-- ==== Sys2Proof/Machine/Paths.lean ====
section
/-! DEFINITION. What the movers' jobs serve (chapter 12): the completion of a job on its path, and the path's response to a fault
(Table 12-9). -/

namespace Sys2Proof.Machine

/-- The first 4,096 B of a staging buffer. -/
def tileOf (buf : Tab Byte) : List Byte := bufGet buf 0 4096

/-! ## Completion -/

/-- A tile's posted delivery has issued its last write (R427, R447). -/
def delivered (rtag i : Nat) (s : State) : State :=
  requestCheck rtag (s.modTile rtag i fun t => { t with issued := true })

/-- A pan read has completed: it feeds the hold-up flush, or destage; a trip has stopped destage (R358). -/
def panReadDone (slot : Nat) (buf : Tab Byte) (s : State) : State :=
  if s.wp.plan.any fun p => !p.1 && p.2.1 == slot then flushOwn slot (tileOf buf) s
  else if s.wp.pfail then (leaveQueue slot s).2
  else destageRead slot (tileOf buf) s

/-- A slot's reconciliation is over (R356). -/
def leaveTodo (slot : Nat) (s : State) : State :=
  { s with wp := { s.wp with twin := { s.wp.twin with todo := s.wp.twin.todo.erase slot } } }

/-- A recovered copy stands in its slot: it is STAGED (R345, R356, R364), and it goes to the partner's slot at its own index (R354; DEDUCED, log
entry 41). -/
def handoffDone (slot : Nat) (buf : Tab Byte) (s : State) : State :=
  let s := s.modPan slot fun p => { p with staged := true, back := false, dcrc := crcReg 0xFFFFFFFF (tileOf buf), mcrc := mirCrc s p (tileOf buf) }
  if mirroring s then resend slot s else leaveTodo slot s

/-- A copy sent again at reconciliation has been answered OK: it is MIRRORED (R356), and the partner's slot that it has left is released. -/
def reconDone (j : Job) (slot : Nat) (buf : Tab Byte) (s : State) : State :=
  let seq := bytesNum (bufGet j.init 4104 8)
  match s.pan slot with
  | some p =>
    if p.seq = seq then
      let s := leaveTodo slot (s.modPan slot fun p => { p with mirrored := true, mirOld := none })
      let s := match p.mirOld with
        | some k => if (s.pan k).any fun x => x.st != 0 then s else releaseMirror { p with mirAt := k } s
        | none => s
      if s.twinUp then raiseTiles p.lta p.seq 2 true s else s
    else leaveTodo slot s
  | none => leaveTodo slot s

/-- What the completion of a job brings about on its path. -/
def jobDone (j : Job) (buf : Tab Byte) (s : State) : State :=
  match j.path with
  | .delivery r i => delivered r i s
  | .filterOut r => requestCheck r (s.modRq r fun q => { q with outLeft := q.outLeft - 1 })
  | .commitOwn r i slot => ownCommitted r i slot (tileOf buf) s
  | .commitMirror r i slot => mirrorCommitted r i slot s
  | .panRead slot => panReadDone slot buf s
  | .mirRead slot => flushMir slot (tileOf buf) s
  | .panHost r i _ => tileOutcome r i oPan 0 (tileOf buf) s
  | .relocation n => relocJobDone n (tileOf buf) s
  | .lunData f at_ => lunDataDone f at_ (bufGet buf 0 (buf.length)) s
  | .handoff slot => handoffDone slot buf s
  | .recon slot => reconDone j slot buf s
  | .desc | .logMirror _ | .pairing | .firmware => s

/-! ## Faults (Table 12-9) -/

/-- The mirror job of a commit ends with 0xA: it starts no more, or issues nothing further. -/
def endPartner (p : JobPath) (s : State) : State :=
  let s : State := { s with mov := { s.mov with jobs := s.mov.jobs.filter fun j => !partners p j.path } }
  (s.mov.ctxs.filter fun e => partners p e.2.job.path && e.2.fault.isNone).foldl
    (fun s e => markFault (e.1 / 32) (e.1 % 32) e.2 0xA e.2.cur none s) s

/-- The host buffer could not be read: the tile is not admitted, and its entry ends BUF_ERR. -/
def commitUnread (r i slot : Nat) (s : State) : State :=
  let s := endPartner (.commitOwn r i slot) s
  match s.tile r i with
  | none => s
  | some t =>
    let s := { s with wp := { s.wp with admitted := s.wp.admitted.filter fun x => !(x.2.1 == t.lta && x.2.2 == t.seq) } }
    let s := if (s.pan slot).any (·.staged) then s else s.delPan slot
    requestCheck r (s.modTile r i fun t => { t with dead := true, slot := none })

/-- A slot withheld from use until the next start-up. -/
def withhold (slot : Nat) (s : State) : State :=
  s.modPan slot fun p => { p with withheld := true, staged := false, st := 0 }

/-- An own slot could not be written: it is withheld and the commit runs once more on a new slot; a second fault banks the engine. Without
a free slot the entry ends BUF_ERR (DEDUCED, log entry 35). -/
def commitSlotFault (j : Job) (r i slot : Nat) (s : State) : State :=
  let s := endPartner j.path s
  let old := s.pan slot
  let s := withhold slot s
  if j.tries ≠ 0 then s.bank 0x0B
  else match s.rq r, s.tile r i, old with
  | some q, some t, some p =>
    let n := firstFree s.wp.own 0
    if ownSlots s ≤ n then requestCheck r (s.modTile r i fun t => { t with dead := true, slot := none })
    else
      let s := (s.putPan n { p with staged := false, mirrored := false, seq := t.seq, mirAt := n }).modTile r i fun t => { t with slot := some n }
      startCommit q i { t with slot := some n } n 1 s
  | _, _, _ => s

/-- A slot for a recovered copy could not be written: as for an own slot. -/
def handoffFault (j : Job) (slot : Nat) (buf : List Byte) (s : State) : State :=
  let old := s.pan slot
  let s := withhold slot s
  if j.tries ≠ 0 then s.bank 0x0B
  else match old with
  | none => s
  | some p =>
    let n := firstFree s.wp.own 0
    if ownSlots s ≤ n then s.bank 0x0B
    else
      let src : Option Nat := if p.mirrored then some (slotAddr ((s.img.twin.map (·.peerMir)).getD 0) s.wp.twin.peerSlots p.mirAt) else none
      let a := handoffJob (s.putPan n { p with staged := false }) n p src buf 1
      let s := a.2.queueJob a.1
      let t := s.wp.twin.todo
      { s with wp := { s.wp with twin := { s.wp.twin with todo := if t.contains slot then n :: t.erase slot else t } } }

/-- A pan read of the flush has failed: the copy is left out, and poisoned after a DATAERR (R345). -/
def flushUnread (mirror : Bool) (slot code : Nat) (s : State) : State :=
  let a := takePlan mirror slot s
  match a.1 with
  | none => a.2
  | some pl =>
    let s := if code = 2 ∧ !mirror then poisonSlot slot a.2 else a.2
    flushMember pl none s

/-- A pan read for destage has failed: destage stops, and DATAERR recovers or poisons the copy (R345). -/
def panReadFault (slot code : Nat) (s : State) : State :=
  if s.wp.plan.any fun p => !p.1 && p.2.1 == slot then flushUnread false slot code s
  else
    let s := (leaveQueue slot s).2
    if code = 2 then panDataErr slot s else s

/-- A job run once more (Table 12-9). -/
def repeatOnce (j : Job) (s : State) : State := if j.tries = 0 then s.queueJob { j with tries := 1 } else s

/-- How a job's path responds to its fault (Table 12-9). A dropped job (0x9) responds as to the fault of its writes, or as to DECERR where
it only reads (DEDUCED, log entry 35); in the banked state its entry ends BANKED instead (R665). -/
def jobFault (j : Job) (code : Nat) (s : State) : State :=
  if s.banked && code == 9 then s
  else match j.path with
  | .delivery r i => delivered r i (s.modTile r i fun t => { t with outcome := some (oUncorr, 0xFE) })
  | .filterOut r => requestCheck r (s.modRq r fun q => { q with outLeft := q.outLeft - 1 })
  | .commitOwn r i slot => if code = 1 ∨ code = 2 then commitUnread r i slot s else commitSlotFault j r i slot s
  | .commitMirror _ _ _ => if code = 0xA then s else twinLost s
  | .pairing => twinLost s
  | .recon slot =>
    if code = 2 then panDataErr slot (leaveTodo slot s) else if code = 1 then leaveTodo slot s else twinLost s
  | .handoff slot =>
    if code = 1 ∨ code = 2 then poisonSlot slot (leaveTodo slot s) else handoffFault j slot (tileOf j.init) s
  | .panRead slot => panReadFault slot code s
  | .mirRead slot => flushUnread true slot code s
  | .panHost r i slot => if code = 2 then panDataErr slot s else tileOutcome r i oUncorr 0xFE [] s
  | .relocation n => relocFault n s
  | .desc | .logMirror _ => repeatOnce j s
  | .lunData f _ => lunDataFault f s
  | .firmware => s

end Sys2Proof.Machine
end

•••

*TASK PROMPT*
What is needed is an exact copy of the lines from the start of the listing through the line where "requestCheck rtag (s.modTile" sits, please, both end lines included and nothing more.

*RESPONSE TO THIS EXERCISE*
-- ==== Sys2Proof/Machine/Paths.lean ====
section
/-! DEFINITION. What the movers' jobs serve (chapter 12): the completion of a job on its path, and the path's response to a fault
(Table 12-9). -/

namespace Sys2Proof.Machine

/-- The first 4,096 B of a staging buffer. -/
def tileOf (buf : Tab Byte) : List Byte := bufGet buf 0 4096

/-! ## Completion -/

/-- A tile's posted delivery has issued its last write (R427, R447). -/
def delivered (rtag i : Nat) (s : State) : State :=
  requestCheck rtag (s.modTile rtag i fun t => { t with issued := true })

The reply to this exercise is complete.